Zatera Ul

Ha!

Filed under: Feminism, General — March 8, 2006 @ 10:43 am

Someone else had about the same reaction to Linda Hirshman as I did:

A couple days ago I got an email from a reader named Sara (hi Sara!) who asked if I’d comment on what law professor Linda Hirshman recently said on “Good Morning America” about how it’s a mistake for educated women to stay at home with their kids. It’s not a new argument, and my first reaction is: she’s trying to sell something. I understand the basis of her argument, that by choosing to stay at home with our kids instead of using our education in a professional environment we are waving our middle fingers at the work feminists have been doing over the last century. But I don’t agree with it.

So I went and read some of her work online, and she’s always careful to point out that by claiming that we’re making a choice to stay at home we are only copping out, that somehow the choice to stay at home is invalid. Wow! As a mother I’ve never heard that before! My choices are wrong! She should write a book about how she knows which choice is the best one. Oh wait! SHE HAS!
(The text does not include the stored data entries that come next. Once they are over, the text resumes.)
-- ==== Sys2Proof/Machine/Operands.lean ====
section
/-! DEFINITION. The operand forms: what an instruction asks of the channel, and the responses its outcomes give. The block
has no condition flags (91_not_in_source.md N-ST-2), so there is no flag computation. -/

namespace Sys2Proof.Machine

/-- The operations that perform exchanges (spec/30_encoding.md R97). -/
inductive ExchangeKind where
  | plain
  | untilAck
  | echo
deriving DecidableEq, Repr

/-- The kind, command byte and payload of an instruction that performs exchanges; `none` for one that takes no lock. -/
def exchangeOperands : Instr → Option (ExchangeKind × Byte × List Byte)
  | .crcInit => none
  | .crcByte _ => none
  | .crc16 _ => none
  | .encode _ _ => none
  | .parse _ => none
  | .reservedOp _ _ => none
  | .xchg c d => some (.plain, c, d)
  | .xchgAck c d => some (.untilAck, c, d)
  | .xchgEcho c d => some (.echo, c, d)
  | .statusReq d => some (.plain, 0x11, d)
  | .reset d => some (.untilAck, 0x40, d)
  | .stack1 d => some (.untilAck, 0x41, d)
  | .stack2 d => some (.plain, 0x42, d)
  | .returnBill d => some (.untilAck, 0x43, d)
  | .hold d => some (.plain, 0x44, d)
  | .wait d => some (.plain, 0x45, d)
  | .ack d => some (.plain, 0x50, d)
  | .getVersion d => some (.plain, 0x88, d)
  | .setDenom d => some (.echo, 0xC0, d)
  | .setSecurity d => some (.echo, 0xC1, d)
  | .setInhibit d => some (.echo, 0xC3, d)
  | .setDirection d => some (.echo, 0xC4, d)
  | .setOptFunc d => some (.echo, 0xC5, d)
  | .setBarFunc d => some (.echo, 0xC6, d)
  | .setBarInhibit d => some (.echo, 0xC7, d)

/-- The response of a lock-free operation that returns a u16 (spec/30_encoding.md R101). -/
def okValue (v : Half) : Response := { code := .ok, value := v }

/-- The response of CANCELLED for XCHG and XCHG_ECHO (spec/60_exceptions.md R230, 90_conflicts.md C11). -/
def cancelledFlushed : Response := { code := .cancelled, info := { flushed := some 0 } }

/-- The response of CANCELLED for XCHG_ACK (spec/60_exceptions.md R230). -/
def cancelledAttempts (n : Nat) : Response := { code := .cancelled, info := { attempts := some n } }

/-- The response of RETRY_EXHAUSTED (spec/60_exceptions.md R240). -/
def exhaustedResponse (n : Nat) (last : Option ResultCode) : Response :=
  { code := .retryExhausted, info := { detail := .last last, attempts := some n } }

end Sys2Proof.Machine
end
My reaction then, I guess, is that here is my middle finger and here is me waving it at Linda Hirshman. This IS my choice. It is mine. I want to be at home with my child, not because my husband said I had to want it, or because my mom said that I had to want it, or because I am blinded by society’s bias toward women and their role in the family. I had the option of going to work outside the home or staying at home with my kid and I made a choice. I don’t think I’ve ever done anything more fundamentally feminist than exercising that choice.

More commentary here.

It’s pretty clear that Linda Hirshman hates babies and housework. Not all educated women do, though. I am, to put it modestly, one of the most highly educated women in the country, and vacuuming the house is going to be the highlight of my day today. I love having clean floors!

I recently bought Home Comforts: The Art and Science of Keeping House, by Cheryl Mendelson. She makes a good case for why a good, clean, well-managed home is worth the effort. I had leafed through it before at the bookstore, and was turned off by too many occurences of the word “should”, but Cathy Seipp convinced me to buy it.